Improving Financial Outlook
Management fully believes that 2019 will be seen as the trough year for Freeport, as they continue to execute on their long term strategy and developments in Indonesia and the US come to fruition. The firm has been investing in their technological capabilities, with the inclusion of AI and Digital Twin to their operations teams. They first implemented these projects in their Bagdad mine, which resulted in a 10-15% increase in throughput, 1% increase in material recovery, a 10% reduction in Unit Cost, all while improving safety for the team members in the mine. Management is now planning to implement this fully across their portfolio of mines, which they hope will lead to an increase in volume of 200 mm lbs. of copper while reducing unit costs. While a typical increase of production volumes of this size would cost 1.5-2 Billion dollars, they will only need to implement far less capital intensive technology.

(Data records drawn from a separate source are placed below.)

-- ==== Sys2Proof/WellFormed.lean ====
section
/-! DEFINITION. Which commands are well-formed: each operand is a value that the unit it names, or the field of the word or
packet it stands in, can have.  The machine gives every command an outcome, well-formed or not; what is well-formed is what
the outside world can send. -/

namespace Sys2Proof.WellFormed

/-- A general register (R221). -/
def gpr (r : Nat) : Bool := decide (r < 32)

/-- Who makes a register access (R3, R391, R439). -/
def who : Who → Bool
  | .host p => p.all (decide <| · < 2 ^ 20)
  | .tenik => true
  | .thread t => decide (t < 768)
  | .debug => true
  | .remote t d => decide (t < 768 ∧ d < 4096)

/-- A command packet (R400): each field within its width, the queue one of the manager's or of a classroom's, the payload no
longer than its slots. -/
def cmd (c : Cmd) : Bool :=
  decide (c.queue < 80 ∧ c.flags < 2 ^ 16 ∧ c.len < 2 ^ 32 ∧ c.replyAddr < 2 ^ 64 ∧ c.replyMax < 2 ^ 32 ∧ c.rsv < 2 ^ 32) &&
  decide (c.p0 < 2 ^ 64 ∧ c.p1 < 2 ^ 64 ∧ c.p2 < 2 ^ 64 ∧ c.p3 < 2 ^ 64 ∧ c.payload.length ≤ 64 * c.len)

/-- What is handed to a pipeline (R17, R44). -/
def handOver : HandOver → Bool
  | .stream id => decide (id < 2 ^ 32)
  | .unseq p => decide (p < 8)

/-- The instruction behind a REP (R221, R253). -/
def follower : Follower → Bool
  | .sdx a b o => gpr a && gpr b && decide (o < 2 ^ 16)
  | .swx a b o => gpr a && gpr b && decide (o < 2 ^ 16)
  | .shx a b o => gpr a && gpr b && decide (o < 2 ^ 16)
  | .sbx a b o => gpr a && gpr b && decide (o < 2 ^ 16)
  | .cpx a b s r => gpr a && gpr b && decide (s < 4 ∧ r < 2 ^ 14)
  | .chwrx a b _ r => gpr a && gpr b && decide (r < 2 ^ 6)
  | .other => true

/-- A unit that can find a fault in itself (R415, R483). -/
def ownFault : OwnFault → Bool
  | .stateUncorr k i => ([2, 3, 4, 5, 6].filterMap Machine.UnitKind.ofCode).any fun u => u.code == k && decide (i < u.count)
  | .linkFault g => decide (g < 2)
  | .logic k i => (Machine.UnitKind.ofCode k).any fun u => decide (i < u.count)

/-- A signal there is (R521). -/
def pin : Pin → Bool
  | .ddr n p => decide (n < 8) && match p with
    | .dq i => decide (i < 72)
    | .dqsT i | .dqsC i | .a i => decide (i < 18)
    | .csN i => decide (i < 4)
    | .ba i | .bg i | .cke i | .odt i | .ckT i | .ckC i => decide (i < 2)
    | _ => true
  | .strapPcieW i | .strapSmbA i => decide (i < 2)
  | .clientTx i => decide (i < 8)
  | .ringTx l i => decide (l < 2 ∧ i < 4)
  | .pcieTx i => decide (i < 16)
  | _ => true

/-- A TAP instruction code that acts as BYPASS (R541). -/
def tapCode (k : Nat) : Bool := decide (k < 256) && !(List.contains [0x00, 0x01, 0x02, 0x03, 0x04, 0x20] k)

/-- Bytes of a sideband transfer (R544). -/
def sbAccess : SbAccess → Bool
  | .read _ => true
  | .write d => d.all (decide <| · < 256)

end Sys2Proof.WellFormed

namespace Sys2Proof

open WellFormed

Between 2019 and 2021, the company announced guidance that calls for an increase in copper production of 30% and an increase in gold production of 80%. Additionally, the newly instituted technological capabilities should reduce unit costs across the mine portfolio approximately 25%. All told, the combination of these two factors will lead to the firms EBITDA approximately doubling from $2.8 Billion in 2019 to nearly $6 Billion in 2021. This number is all while assuming that the price of copper fails to appreciate and remains at a realized of price of $2.75. EBITDA would increase even higher if the price of copper was to rise above $3, as every 10 cent increase in the price of copper leads to EBITDA growing $185 Million.
Analyst's Disclosure: I/we have no positions in any stocks mentioned, but may initiate a long position in FCX over the next 72 hours.